══ Records for this task ══

-- ==== Sys2Proof/Tests/Slice0.lean ====
section
/-! SUPPORT. Tests: the well-formedness smoke, the manual's worked figures, one step of each kind on a small
area, and for each statement with hypotheses a state that meets them all (`witness_…`). The area is the one of
the worked examples of chapters 6 and 7: station 7, its neighbours 12 and 9, and the desk 23. -/

namespace Sys2Proof.Tests

set_option Elab.async false

open Sys2Proof Sys2Proof.Machine

/-! ## Well-formedness: one ill-formed term for each check -/

/-- A field port with no input active. -/
def quiet : FieldInputs := ⟨0, 0, 0, 0, 0, false⟩

theorem smoke_memoryTooLong (memory : List Byte) (h : memory.length = 65536) :
    (Instr.imageCheck memory quiet).wellFormed = false := by
  simp [Instr.wellFormed, h]

theorem smoke_frameTooLong (levels : List Bool) (h : levels.length = 666) :
    (Instr.frameReceive 11 levels).wellFormed = false := by
  simp [Instr.wellFormed, WellFormed.maxLevels, h]

theorem smoke_frameAsLongAsStuffed (levels : List Bool) (h : levels.length = 665) :
    (Instr.frameReceive 11 levels).wellFormed = true := by
  simp [Instr.wellFormed, WellFormed.maxLevels, h]

theorem smoke_staleStation : (Instr.staleMark (.remote 25 0)).wellFormed = false := by decide

theorem smoke_staleIndex : (Instr.staleMark (.remote 24 16)).wellFormed = false := by decide

theorem smoke_presenceStation : (Instr.presence 0 .inService 0 0).wellFormed = false := by decide

theorem smoke_presenceBlocking : (Instr.presence 24 .inService 9 0).wellFormed = false := by decide

theorem smoke_silencePeer : (Instr.silenceTimerExpiry 25).wellFormed = false := by decide

theorem smoke_orphanStation : (Instr.orphanTimerExpiry ⟨0, 1⟩).wellFormed = false := by decide

theorem smoke_orphanRoute : (Instr.orphanTimerExpiry ⟨1, 25⟩).wellFormed = false := by decide

theorem smoke_claimStation : (Instr.claimOrphanExpiry ⟨25, 1⟩).wellFormed = false := by decide

theorem smoke_claimRoute : (Instr.claimOrphanExpiry ⟨1, 0⟩).wellFormed = false := by decide

/-! ## The area -/

/-- Route 6 of the worked example of chapter 6: T3, P2, T4, P4 reverse, S6 here; T0 and S2 at 12, overlap T1. -/
def route6 : RouteRecord where
  number := 6
  entry := 1
  exit := .remoteSignal 12 26
  path :=
    [⟨0, 3, .path, .clear, 1⟩, ⟨0, 18, .path, .normal, 1⟩, ⟨0, 4, .path, .clear, 3⟩,
     ⟨0, 30, .opposing, .stop, 1⟩, ⟨12, 0, .path, .clear, 5⟩, ⟨12, 26, .exit, .stop, 0⟩]
  overlap := [⟨12, 1, .overlap, .clear, 0⟩]
  flank := []
  distant := ⟨9, 7⟩
  approach := 1
  distantLength := 800
  decel := 60
  margin := 15
  tMin := 30
  tMax := 180
  tOverlap := 30

/-- A route whose remote portions lie with 9 and 12, with one flank requirement at 12. -/
def route8 : RouteRecord := { route6 with
  number := 8
  entry := 2
  exit := .remoteSignal 12 27
  path := [⟨0, 5, .path, .clear, 1⟩, ⟨9, 0, .path, .clear, 2⟩, ⟨12, 2, .path, .clear, 3⟩, ⟨12, 27, .exit, .stop, 0⟩]
  overlap := []
  flank := [⟨⟨12, 17, .normal⟩, 1, none⟩] }

/-- A route from S3 over T6 to boundary B1. -/
def route9 : RouteRecord := { route6 with
  number := 9
  entry := 3
  exit := .boundary 1
  path := [⟨0, 6, .path, .clear, 1⟩, ⟨0, 33, .exit, .out, 0⟩]
  overlap := [] }

/-- The image of the area. -/
def area : AreaConfig := { AreaConfig.empty with
  answerTimeout := 30
  presencePeriod := 50
  settingLimit := 3000
  orphanTime := 18000
  confirmWait := 500
  startHold := 18000
  sections := Vector.replicate 16 (some ⟨4, 3, []⟩)
  points := Vector.replicate 8 (some ⟨4, 20, 600, 150⟩)
  signals := Vector.replicate 8 (some ⟨50, []⟩)
  boundaries := #v[none, some ⟨12, 0, 9, 5⟩, none, none]
  peers := [(12, .neighbour), (9, .neighbour), (23, .desk)]
  routes := [route6, route8, route9]
  remotes := [⟨9, 7, true⟩, ⟨12, 0, false⟩] }

/-- A peer that is PRESENT. -/
def present (a : Nat) (role : PeerRole) : PeerEntry := ⟨a, role, .present, some 150, none, .absent⟩

/-- The area in service: every section CLEAR, every point detected NORMAL, every signal at a proven STOP. -/
def base : State := { State.reset with
  resetHeld := false
  service := .inService
  address := some 7
  cfg := area
  keyOn := true
  presenceTimer := some 1
  tagCounter := 51
  captureTimer := 1000
  reports := []
  sections := Vector.replicate 16 { SectionRec.initial with filter := .clear }
  points := Vector.replicate 8 { PointRec.initial with commanded := some .normal, contactN := true }
  signals := Vector.replicate 8
    { SignalRec.initial with stopLamp := .lit, stopInput := true, exitProof := true }
  peers := [present 12 .neighbour, present 9 .neighbour, present 23 .desk]
  remote := [⟨9, 7, true, .clear, none, []⟩, ⟨12, 0, false, .unknown, none, []⟩] }

/-- Out of service with the key OFF. -/
def idle : State := { base with service := .outOfService, keyOn := false }

/-- Straight after a START at station 7. -/
def begun : State := { State.reset with resetHeld := false, address := some 7 }

/-- A telegram as its frame hands it over. -/
def told (source : Nat) (body : Body) : RawTelegram :=
  ⟨(bodyKind body).cls, source, (bodyKind body).code, encodeBody body⟩

/-- A telegram at the front of the receive queue. -/
def handed (s : State) (source : Nat) (body : Body) : State := { s with recvQueue := [told source body] }

/-- A command of the desk at the front of the receive queue. -/
def asked (s : State) (c : Command) : State := handed s 23 (.command 9 c)

/-- A property of the next state that a command answers, as a Bool. -/
def leads (c : Instr) (s : State) (p : State → Bool) : Bool :=
  match exec c s with
  | .next t => p t
  | _ => false

/-- The bodies that wait in the send queue. -/
def sent (s : State) : List (Nat × Body) := s.sendQueue.map fun e => (e.telegram.dest, e.telegram.body)

/-- An instance of route 6 that holds its locks, in a state. -/
def inst6 (state : RouteState) : RouteInst := { newInstance route6 3000 with
  state := state
  portions := [⟨12, [5, 6, 17], .proven, some 52⟩]
  settingTimer := none }

/-- The area with route 6 set: its locks stand, its instance is `i`. -/
def with6 (i : RouteInst) : State := { base with
  sections := base.sections.set 3 { base.sections[3] with lock := some ⟨⟨7, 6⟩, .path, none, false⟩ }
  signals := base.signals.set 1 { base.signals[1] with lock := some ⟨⟨7, 6⟩, .entry, none, false⟩ }
  instances := base.instances.set 1 (some i) }

/-- The area with an OPEN route 6, its signal at PROCEED. -/
def open6 : State := (with6 (inst6 .open)).setSignal 1
  { (with6 (inst6 .open)).signals[1] with
    aspect := .proceed, stopLamp := .dark, proceedLamp := .lit, proceedInput := true, stopInput := false }

/-! ## Figures of the manual -/

/-- Section 7.8, "the arithmetic": the worked delay and the four rows at the limits. -/
theorem test_delayFigures :
    spanSpeed 800 3200 = 2500 ∧ stopTime 2500 60 = 4167 ∧ delayOf route6 2500 = 57 ∧ spanSpeed 800 40 = 9999
      ∧ delayOf route6 9999 = 180 ∧ spanSpeed 800 60000 = 133 ∧ delayOf route6 133 = 30
      ∧ delayOf route6 1800 = 45 := by
  decide

/-- Samples given to the filter of section 2.7's example, one after the other. -/
def sampled (r : SectionRec) (xs : List Bool) : SectionRec :=
  xs.foldl (fun r x => (r.sample ⟨4, 2, []⟩ x).1) r

/-- Section 2.7, "the filter at work": the states at 50 ms, at 60 ms and at 160 ms. -/
theorem test_filterAtWork :
    (sampled { SectionRec.initial with filter := .clear } [true, true, false, true, true, true]).occupiedRun = 3
      ∧ (sampled { SectionRec.initial with filter := .clear }
          [true, true, false, true, true, true, true]).filter = .occupied
      ∧ (sampled { SectionRec.initial with filter := .clear }
          [true, true, false, true, true, true, true, false, true, false]).clearTimer = some 20 := by
  decide

/-- R199: the header of a PROVEN from 7 to 12, written out: class 00, source 00111, destination 01100, kind
000010. -/
theorem test_provenHeader :
    headerBits 7 ⟨12, .proven 1 ⟨12, 6⟩ none⟩ = 0b00_00111_01100_000010#18 := by
  decide

/-- Section 5.2, "three stations want the line": once the losers are silent the line shows the header of 7's
PROVEN, to which 3's STATE NOTICE and 5's RESERVE have lost. -/
theorem test_threeStations :
    let h7 := headerBits 7 ⟨12, .proven 1 ⟨12, 6⟩ none⟩
    arbitrationLost (headerBits 3 ⟨9, .stateNotice 0 true true false false 0⟩) h7 = true
      ∧ arbitrationLost (headerBits 5 ⟨7, .reserve 1 ⟨5, 1⟩ []⟩) h7 = true ∧ arbitrationLost h7 h7 = false := by
  decide

/-- The check values of the two checks of R199 and R201 over the nine digits "123456789", as published for
these generators with an all-ones preset. -/
theorem test_checkValues :
    checkOf (bitsOfBytes ([0x31, 0x32, 0x33, 0x34, 0x35, 0x36, 0x37, 0x38, 0x39])) = 0x29B1#16
      ∧ crcOf [0x31, 0x32, 0x33, 0x34, 0x35, 0x36, 0x37, 0x38, 0x39] = 0x0376E6E7#32 := by
  decide +kernel

/-- R200: a RESERVE of T3 PATH CLEAR and P2 PATH NORMAL under tag 9 for 07:R6, byte for byte. -/
theorem test_reserveBytes :
    encodeBody (.reserve 9 ⟨7, 6⟩ [⟨3, .path, .clear⟩, ⟨18, .path, .normal⟩])
      = [9, 7, 6, 2, 3, 0x00, 18, 0x01] := by
  decide

/-- R66: seven equal bits carry one stuff bit after the sixth. -/
theorem test_stuffing :
    stuff [true, true, true, true, true, true, true] = [true, true, true, true, true, true, false, true]
      ∧ unstuff [true, true, true, true, true, true, true] = ([true, true, true, true, true, true], true) := by
  decide

/-! ## One step each -/

/-- R188: the straps 24 are an address, 25 are none. -/
theorem test_strapsAtTheLimit :
    leads (.start 24) State.reset (fun t => t.address == some 24 && t.service == .loading) = true
      ∧ leads (.start 25) State.reset (fun t => t.loadResult == .address && t.service == .configFault) = true := by
  decide +kernel

/-- Section 1.6, "a sequence of blocking commands": BLOCK again keeps the place, UNBLOCK removes. -/
theorem test_blockingSequence :
    let two : State := { base with blocking := [(.track 5, .noMove), (.points 3, .noRoute)] }
    leads .block (asked two (.block 5 .noRoute))
        (fun t => t.blocking == [(.track 5, .noRoute), (.points 3, .noRoute)]) = true
      ∧ leads .unblock (asked two (.unblock 5)) (fun t => t.blocking == [(.points 3, .noRoute)]) = true := by
  decide +kernel

/-- R197: a WITHDRAW with a signal at PROCEED is answered behind the notice that the replacement sends (R63). -/
theorem test_withdrawIsAnsweredLast :
    let s := { open6 with cfg := { area with signals := area.signals.set 1 (some ⟨50, [12]⟩) } }
    leads .withdraw (asked s .withdraw) (fun t => (sent t).map (·.1) |>.take 2 |> (· == [12, 23])) = true := by
  decide +kernel

/-- R192, R63: at image acceptance the signals stand at STOP as before, so a watcher is sent no notice, but where the
STOP lamp proves at once. -/
theorem test_acceptanceNotifiesProvenLampsOnly :
    let c := { area with signals := area.signals.set 1 (some ⟨50, [12]⟩) }
    let accepted (inputs : FieldInputs) := begun.event (begun.joined c .kbit62 inputs) Work.lightSignals
    let noticed (t : State) := (sent t).any fun x => x.1 == 12
    (match accepted quiet with | .next t => noticed t | _ => true) = false
      ∧ (match accepted { quiet with stopProving := 2 } with | .next t => noticed t | _ => false) = true := by
  decide +kernel

/-- Section 10.5's example at 5100: over-current is the first fault, counts once and disarms the alert. -/
theorem test_overCurrentIsFirstFault :
    let s := { base with captureTimer := 5100 }.setPoint 4 { base.points[4] with
      drive := .throwing .reverse, returnPosition := some .normal, overCurrentTimer := some 0 }
    leads (.overCurrentExpiry 4) s (fun t =>
      t.firstFault == some ⟨.pointOvercurrent, .elem (.points 4), none, 5100⟩ && !t.alertArmed
        && t.faultOutput && t.points[4].drive == .dead .reverse .swingBack) = true := by
  decide +kernel

/-- Section 6.9, "a route into the neighbour's area": SET 6 locks T3, P2, S1 and S6, and asks 12 under tag 52;
the REPORTs of R178 follow in the event. -/
theorem test_setRoute6 :
    leads .set (asked base (.set 6)) (fun t =>
      (t.lockOf (.track 3)).map (·.ref) == some ⟨7, 6⟩ && (t.lockOf (.points 2)).map (·.role) == some .path
        && (t.lockOf (.signal 1)).map (·.role) == some .entry
        && (t.lockOf (.signal 6)).map (·.role) == some .opposing && t.tagCounter == 52
        && (t.sendQueue.map (·.telegram.dest)).take 2 == [23, 12]
        && (t.sendQueue.drop 2).all (fun e => bodyKind e.telegram.body == .report) && t.reports.isEmpty
        && t.requests == [⟨52, 12, .portion 1 6, .queued⟩]) = true := by
  decide +kernel

/-- Section 6.9, "the reservation is refused": reason LOCKED at the owner's third place is route index 17. -/
theorem test_refusedReservation :
    let waiting : State := { with6 { inst6 .setting with
        portions := [⟨12, [5, 6, 17], .pending, some 52⟩], settingTimer := some 2000 } with
      requests := [⟨52, 12, .portion 1 6, .waiting 20⟩] }
    leads .reserveAnswer (handed waiting 12 (.reserveAnswer 52 ⟨7, 6⟩ (some .locked) 3 [])) (fun t =>
      t.instances[1].isNone && t.lastEnded[1] == some ⟨6, some ⟨.locked, 17⟩⟩ && (t.lockOf (.track 3)).isNone)
        = true := by
  decide +kernel

/-- R26, section 2.7: 12006 goes stale; its value stays. -/
theorem test_staleKeepsValue :
    let s := base.setSection 3 { base.sections[3] with entryCapture := some ⟨12006, false⟩ }
    leads (.staleMark (.track 3)) s (fun t =>
      t.sections[3].entryCapture == some ⟨12006, true⟩ && t.captureAge 3 == 65535) = true := by
  decide +kernel

/-- R120, R121: the first of three sections clears behind the train, and is released with its signal's lock. -/
theorem test_sectionalRelease :
    let i : RouteInst := { inst6 .entered with progress := [.occupied, .occupied, .notReached] }
    let s := ((with6 i).setSection 3 { (with6 i).sections[3] with filter := .occupied, clearTimer := some 0 }).setSection 4
      { (with6 i).sections[4] with filter := .occupied, lock := some ⟨⟨7, 6⟩, .path, none, false⟩ }
    leads (.clearTimerExpiry 3) s (fun t =>
      t.instances[1].map (·.progress) == some [.released, .occupied, .notReached]
        && (t.lockOf (.track 3)).isNone && (t.lockOf (.signal 1)).isNone
        && (t.lockOf (.track 4)).isSome) = true := by
  decide +kernel

/-- R73, R82: a PRESENCE that finds 7 entries free is dropped with UNDELIVERED. -/
theorem test_presenceWithoutRoom :
    let s := { base with sendQueue := List.replicate 25 (placed 12 (.proven 1 ⟨12, 1⟩ none)), alertArmed := false }
    leads .presencePeriod s (fun t =>
      t.sendQueue.length == 25 && t.counts[13] == 1 && t.presenceTimer == some 50) = true := by
  decide +kernel
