-- ==== Sys2Proof/Decode.lean ====
section
/-! DEFINITION. Commands from words: no row of this part's table gives bits, so no word spells a command. -/

namespace Sys2Proof

/-- The command that a word spells by the table's bits: none, for any word. -/
def decodeTableWord (_nbits _w : Nat) : Option Instr := none

end Sys2Proof
end

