/-- The converter link block: links 0 to 3 are RX and 4 to 7 are TX (R689). -/
structure Converter where
  links : Tbl 3 ConvLinkState := Tbl.fill 3 {}
  /-- RX lanes with clock-recovery lock, and RX lanes that have received four /K/ characters (R706). -/
  laneLocked : Byte := 0
  laneSync : Byte := 0
  /-- Code-group errors of each RX lane in the present multiframe (R710). -/
  laneErrors : Tbl 3 Nat := Tbl.fill 3 0
  sysrefStamp : Tick := 0
  sysrefSeq : Dword := 0
  sysrefNext : Option Tick := none
  /-- Pulses still to come; none while the pattern is continuous. -/
  sysrefLeft : Option Nat := none
  sysrefLevel : Bool := false
  sysrefFall : Option Tick := none
  lmfcStamp : Tick := 0
  devclkStamp : Tick := 0
  devclkSeq : Dword := 0
  prbsErr : Word := 0
  deriving DecidableEq, Repr

/-- One TDM port (R730 to R742). -/
structure TdmPort where
  state : LinkState := .down
  broughtBy : Option Source := none
  /-- Start time S of a master port, moved by each restart (R733). -/
  start : Tick := 0
  /-- Next frame to start, counted from `start`. -/
  frame : Nat := 0
  /-- The port restarts at the period starts of START_ACT (R733, R748). -/
  awaitAct : Bool := false
  /-- Start of the frame in progress. -/
  lastStart : Option Tick := none
  /-- Start of the frame before it, where the port was UP and no slip came between (R737). -/
  prevStart : Option Tick := none
  /-- TX groups whose take point, and RX groups whose last bit, the frame in progress has passed (R741). -/
  taken : BitVec 16 := 0
  given : BitVec 16 := 0
  slipCount : BitVec 16 := 0
  resyncCount : Byte := 0
  linkLost : Bool := false
  deriving DecidableEq, Repr

/-- A burst on the local bus: its channel, its direction, the beats still to run, and the bytes that a read has brought (R744). -/
structure LbBurst where
  chan : ChanId
  write : Bool
  addr : Addr
  bytes : List Byte
  len : Nat
  done : Nat := 0
  got : List Byte := []
  abandoned : Bool := false
  /-- Abandoned while no beat was presented: it ends without one (R746). -/
  beatless : Bool := false
  /-- First cycle of the beat that is presented (R744). -/
  since : Tick := 0
  deriving DecidableEq, Repr

/-! ### DRAM ports and pins (chapters 21 and 22) -/

/-- What the DRAM ports hold beside MEM_BOARD, MEM_GEOM and the memory itself (R760 to R767); ranks in the order of MEM_REFRESH. -/
structure DramPorts where
  selfRefresh : Bool := false
  postponed : Tbl 2 Nat := Tbl.fill 2 0
  hot : BitVec 4 := 0
  deriving DecidableEq, Repr

/-- A multi-function pin beside its PIN_MUX entry (R772 to R793). -/
structure Pin where
  /-- Level at the ball, as the board drives it or the weak pull holds it. -/
  ball : Bool := false
  /-- Ends of the park and of the settle period (R779, R780). -/
  parkEnd : Option Tick := none
  settleEnd : Option Tick := none
  /-- Level from which the function's next edge counts (R780). -/
  seen : Bool := false
  /-- End of the DONE pulse in progress, and pulses queued (R784). -/
  pulseEnd : Option Tick := none
  queued : Nat := 0
  /-- Edge held below HUSH (R789). -/
  heldEdge : Option Bool := none
  deriving DecidableEq, Repr
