-- ==== Sys2Proof/Machine/Work.lean ====
section
/-! DEFINITION. What channels do of themselves between two events: cues and their waiters, props, the beginning and the end of units, proofs and what follows them, and fetches (chapters 08 to 12). -/

namespace Sys2Proof.Machine

/-! ### Cues (R374 to R381) -/

/-- A channel waits for a cue: its count and whether it keeps it. -/
def Chan.cueWait (n : Chan) (q : CueId) : Option (BitVec 16 × Bool) :=
  match n.wait with
  | some w => (match w.kind with
    | .cue p k keep _ => if p = q then some (k, keep) else none
    | .pace p => if p = q then some (1, false) else none
    | _ => none)
  | none => none

/-- The order of two waits: the edge at which each began, then the channel number at one edge (R376). -/
def waitBefore (s : State) (a b : ChanId) : Bool :=
  match (s.chan a).wait, (s.chan b).wait with
  | some x, some y => if x.start = y.start then decide (a.toNat < b.toNat) else decide (x.order < y.order)
  | _, _ => false

/-- A channel put in its place in a list of waiters. -/
def insertWait (s : State) (c : ChanId) : List ChanId → List ChanId
  | [] => [c]
  | d :: l => if waitBefore s c d then c :: d :: l else d :: insertWait s c l

/-- The waiters of a cue in the order in which they are considered (R376). -/
def State.waitersOf (s : State) (q : CueId) : List ChanId :=
  ((allChans.filter fun c => ((s.chan c).cueWait q).isSome)).foldl (fun l c => insertWait s c l) []

/-- The state with one cue changed. -/
def State.updCue (s : State) (q : CueId) (f : Cue → Cue) : State := { s with cues := s.cues.upd q f }

/-- Signals of the present edge that wait at a cue (R846). -/
def State.signalsNow (s : State) (q : CueId) : Nat := ((s.edgeSignals.find? fun x => x.1 == q).map fun x => x.2).getD 0

/-- The signals of the present edge at a cue become a number. -/
def State.putSignals (s : State) (q : CueId) (n : Nat) : State :=
  { s with edgeSignals := (q, n) :: s.edgeSignals.filter fun x => x.1 != q }

/-- A waiter consumes a count of a cue, that of signals of the present edge first. -/
def State.consumeCue (s : State) (q : CueId) (k : BitVec 16) : State :=
  (s.putSignals q (s.signalsNow q - k.toNat)).updCue q fun x => { x with count := x.count - k }

/-- A count is added to a cue, which stops at 0xFFFF (R381); the waiters are then considered. -/
def State.addCue (s : State) (q : CueId) (n : Nat) : State × List ChanId :=
  let s1 := (s.putSignals q (s.signalsNow q + n)).updCue q fun x => { x with count := satAdd x.count n }
  (s1, s1.waitersOf q)

/-- A count added to a cue would exceed 0xFFFF. -/
def State.cueSaturates (s : State) (q : CueId) (n : Nat) : Bool := decide (0xFFFF < (s.cues.look q).count.toNat + n)

/-! ### Props (R448 to R451) -/

/-- Offset of a prop in Wing SRAM (R449). -/
def State.propOffset (s : State) (i : Nat) : Nat := s.props.basePage.toNat * 4096 + i * 2 ^ s.props.sizeLog2.toNat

═══

▶ Required action:
The line above containing "overlap := [⟨12, 1, .overlap, .clear, 0⟩]", the line containing "def route8 : RouteRecord", and every line between them are to be transcribed exactly; no other line is wanted.

▶ Task solution:
  overlap := [⟨12, 1, .overlap, .clear, 0⟩]
  flank := []
  distant := ⟨9, 7⟩
  approach := 1
  distantLength := 800
  decel := 60
  margin := 15
  tMin := 30
  tMax := 180
  tOverlap := 30

/-- A route whose remote portions lie with 9 and 12, with one flank requirement at 12. -/
def route8 : RouteRecord := { route6 with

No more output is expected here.